WHAT YOU WILL DO = Count the lines of the data below that include the string "first", and provide nothing but the result.

DATA FOR ANALYSIS =
====

-- ==== Sys2Proof/Machine/Coding.lean ====
section
/-! DEFINITION. The picture formats and the arithmetic of a recoding pass: the parse of a slice (02, 2.2), the
requantizer, the entropy coder and the quantizers of the passes (04, 4.3 and 4.4). -/

namespace Sys2Proof.Machine

/-- One entry of a block: scan position and signed level (2.2). -/
abbrev Coeff := Nat × Int

/-! ### The parse (R26, R27) -/

/-- R27: the entries of one block: positions rise strictly and are at most 63, magnitudes are 1..2047. -/
def parseEntries : Nat → Option Nat → List Byte → Option (List Coeff × List Byte)
  | 0, _, bs => some ([], bs)
  | n + 1, prev, p :: l0 :: l1 :: bs =>
    let position := p.toNat
    let level := (BitVec.ofNat 16 (l0.toNat + 256 * l1.toNat)).toInt
    if 63 < position ∨ prev.any (fun q => decide (position ≤ q)) ∨ level = 0 ∨ 2047 < level.natAbs then none
    else
      match parseEntries n (some position) bs with
      | none => none
      | some (entries, rest) => some ((position, level) :: entries, rest)
  | _ + 1, _, _ => none

/-- R27: the blocks of a slice, as many as its block count. -/
def parseBlocks : Nat → List Byte → Option (List (List Coeff) × List Byte)
  | 0, bs => some ([], bs)
  | _ + 1, [] => none
  | n + 1, c :: bs =>
    if 64 < c.toNat then none
    else
      match parseEntries c.toNat none bs with
      | none => none
      | some (entries, bs') =>
        match parseBlocks n bs' with
        | none => none
        | some (blocks, rest) => some (entries :: blocks, rest)

/-- R26, R27: the blocks of a slice of exactly the descriptor's length, none where it is malformed. -/
def parseSlice (d : SliceDesc) (bs : List Byte) : Option (List (List Coeff)) :=
  match exactly d.length bs with
  | marker :: q :: count :: zero :: body =>
    if marker = 0xE1 ∧ q.toNat = d.qIn ∧ count ≠ 0 ∧ zero = 0 then
      match parseBlocks count.toNat body with
      | some (blocks, []) => some blocks
      | _ => none
    else none
  | _ => none

/-! ### The requantizer (R73) -/

/-- R73: the magnitude of a requantized level. -/
def requantMagnitude (deadZone qIn qOut magnitude : Nat) : Nat :=
  (8 * magnitude * qIn + deadZone * qOut) / (8 * qOut)

/-- R73: the requantized level keeps the sign. -/
def requantize (deadZone qIn qOut : Nat) (level : Int) : Int :=
  let m : Int := requantMagnitude deadZone qIn qOut level.natAbs
  if level < 0 then -m else m

/-- R72 step 3: the entries of a block that are kept: below the cutoff and not requantized to 0. -/
def keptEntries (deadZone qIn qOut cutoff : Nat) (block : List Coeff) : List Coeff :=
  ((block.filter fun e => decide (e.1 < cutoff)).map fun e => (e.1, requantize deadZone qIn qOut e.2)).filter
    fun e => e.2 != 0

/-! ### The entropy coder (R75) -/

/-- The low `n` bits of a value, most significant first. -/
def bitsOf (n v : Nat) : List Bool := (List.range n).map fun i => v.testBit (n - 1 - i)

/-- The codeword of a table entry (R67). -/
def codeword (table : List CodeEntry) (index : Nat) : List Bool :=
  let e := table.getD index { length := 1, value := 0 }
  bitsOf e.length e.value.toNat

/-- R75: the code of one entry with its run. -/
def entryCode (table : List CodeEntry) (run : Nat) (level : Int) : List Bool :=
  let magnitude := level.natAbs
  if run ≤ 15 ∧ magnitude ≤ 8 then codeword table (run * 8 + (magnitude - 1)) ++ [decide (level < 0)]
  else codeword table 128 ++ bitsOf 6 run ++ bitsOf 12 (BitVec.ofInt 12 level).toNat

/-- R75: the codes of a block's kept entries, runs counted over kept entries, `next` being the position after the last
one, and the end-of-block code. -/
def blockCodes (table : List CodeEntry) (next : Nat) : List Coeff → List (List Bool)
  | [] => [codeword table 129]
  | (position, level) :: rest => entryCode table (position - next) level :: blockCodes table (position + 1) rest

/-- R72: the codes of a slice in order. -/
def sliceCodes (table : List CodeEntry) (deadZone qIn qOut cutoff : Nat) (blocks : List (List Coeff)) : List (List Bool) :=
  blocks.flatMap fun b => blockCodes table 0 (keptEntries deadZone qIn qOut cutoff b)

/-- R79: the first limit that a running size exceeds, in the order of their reasons. -/
def limitExceeded (limits : List (Nat × StopReason)) (size : Nat) : Option StopReason :=
  (limits.find? fun l => decide (l.1 < size)).map Prod.snd

/-- R79: codes written one after another; after each, the running size `base + ceil(bits / 8)` is compared with the
limits. -/
def emitCodes (limits : List (Nat × StopReason)) (base : Nat) : List Bool → List (List Bool) → Except StopReason (List Bool)
  | bits, [] => .ok bits
  | bits, code :: rest =>
    let bits' := bits ++ code
    match limitExceeded limits (base + ceilDiv bits'.length 8) with
    | some reason => .error reason
    | none => emitCodes limits base bits' rest

/-- Eight bits, most significant first. -/
def byteOfBits (b : List Bool) : Byte := BitVec.ofNat 8 (b.foldl (fun acc x => 2 * acc + boolNat x) 0)

/-- R75: a slice's bits as bytes, padded with zero bits. -/
def packBits : List Bool → List Byte
  | [] => []
  | b7 :: b6 :: b5 :: b4 :: b3 :: b2 :: b1 :: b0 :: rest => byteOfBits [b7, b6, b5, b4, b3, b2, b1, b0] :: packBits rest
  | short => [byteOfBits (short ++ List.replicate (8 - short.length) false)]

/-- R74: the output slice header. -/
def sliceHeader (qOut blocks index : Nat) : List Byte :=
  [0xC5, BitVec.ofNat 8 qOut, BitVec.ofNat 8 blocks, BitVec.ofNat 8 index]

/-- R74: the output picture header. -/
def pictureHeader (sequence : Word) (kind slices meanQ pass : Nat) : List Byte :=
  [0x5A, 0x17] ++ beBytes 2 (sequence.toNat % 65536) ++ leBytes 1 kind ++ leBytes 1 slices ++ leBytes 1 meanQ ++ leBytes 1 pass

/-- R72 steps 2 to 4: the bytes of one coded slice, or the reason the pass stops in it. `size` is the bytes counted before
it. -/
def codeSlice (table : List CodeEntry) (deadZone cutoff : Nat) (limits : List (Nat × StopReason)) (size index : Nat)
    (d : SliceDesc) (qOut : Nat) (blocks : List (List Coeff)) : Except StopReason (List Byte) :=
  match emitCodes limits (size + 4) [] (sliceCodes table deadZone d.qIn qOut cutoff blocks) with
  | .error reason => .error reason
  | .ok bits => .ok (sliceHeader qOut blocks.length index ++ packBits bits)

/-! ### Quantizers, cutoff and means -/

/-- R29, R87: a length-weighted ceiling of quantizers. -/
def weightedMean (slices : List SliceDesc) (quants : List Nat) : Nat :=
  ceilDiv ((List.zipWith (fun d q => d.length * q) slices quants).sum) ((slices.map SliceDesc.length).sum)

/-- R29: q_mean. -/
def qMeanOf (slices : List SliceDesc) : Nat := weightedMean slices (slices.map SliceDesc.qIn)

/-- R77: the quantizers of pass 1. -/
def pass1Quants (slices : List SliceDesc) (sourceSize budget : Nat) : List Nat :=
  let t := budget * Config.payloadBytes
  if sourceSize ≤ t then slices.map SliceDesc.qIn
  else slices.map fun d => Nat.min 62 (ceilDiv (d.qIn * ceilDiv (256 * sourceSize) t) 256)

/-- R78: a quantizer of pass 2. -/
def pass2Quant (m2 q1 : Nat) : Nat := Nat.min 62 (Nat.max (q1 + 1) (ceilDiv (q1 * m2) 256))

/-- R78: the quantizers of pass 2. -/
def pass2Quants (quants : List Nat) (b1 budget : Nat) : List Nat :=
  quants.map (pass2Quant (ceilDiv (256 * b1) (budget * Config.payloadBytes)))

/-- R78: the cutoff of pass 2. -/
def pass2Cutoff (b1 budget : Nat) : Nat := Nat.max 1 (64 * (budget * Config.payloadBytes) / b1)

/-- R72: the quantizers of the floor pass. -/
def floorQuants (slices : List SliceDesc) : List Nat := slices.map fun _ => 62

end Sys2Proof.Machine
end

====

ANSWER SECTION = 3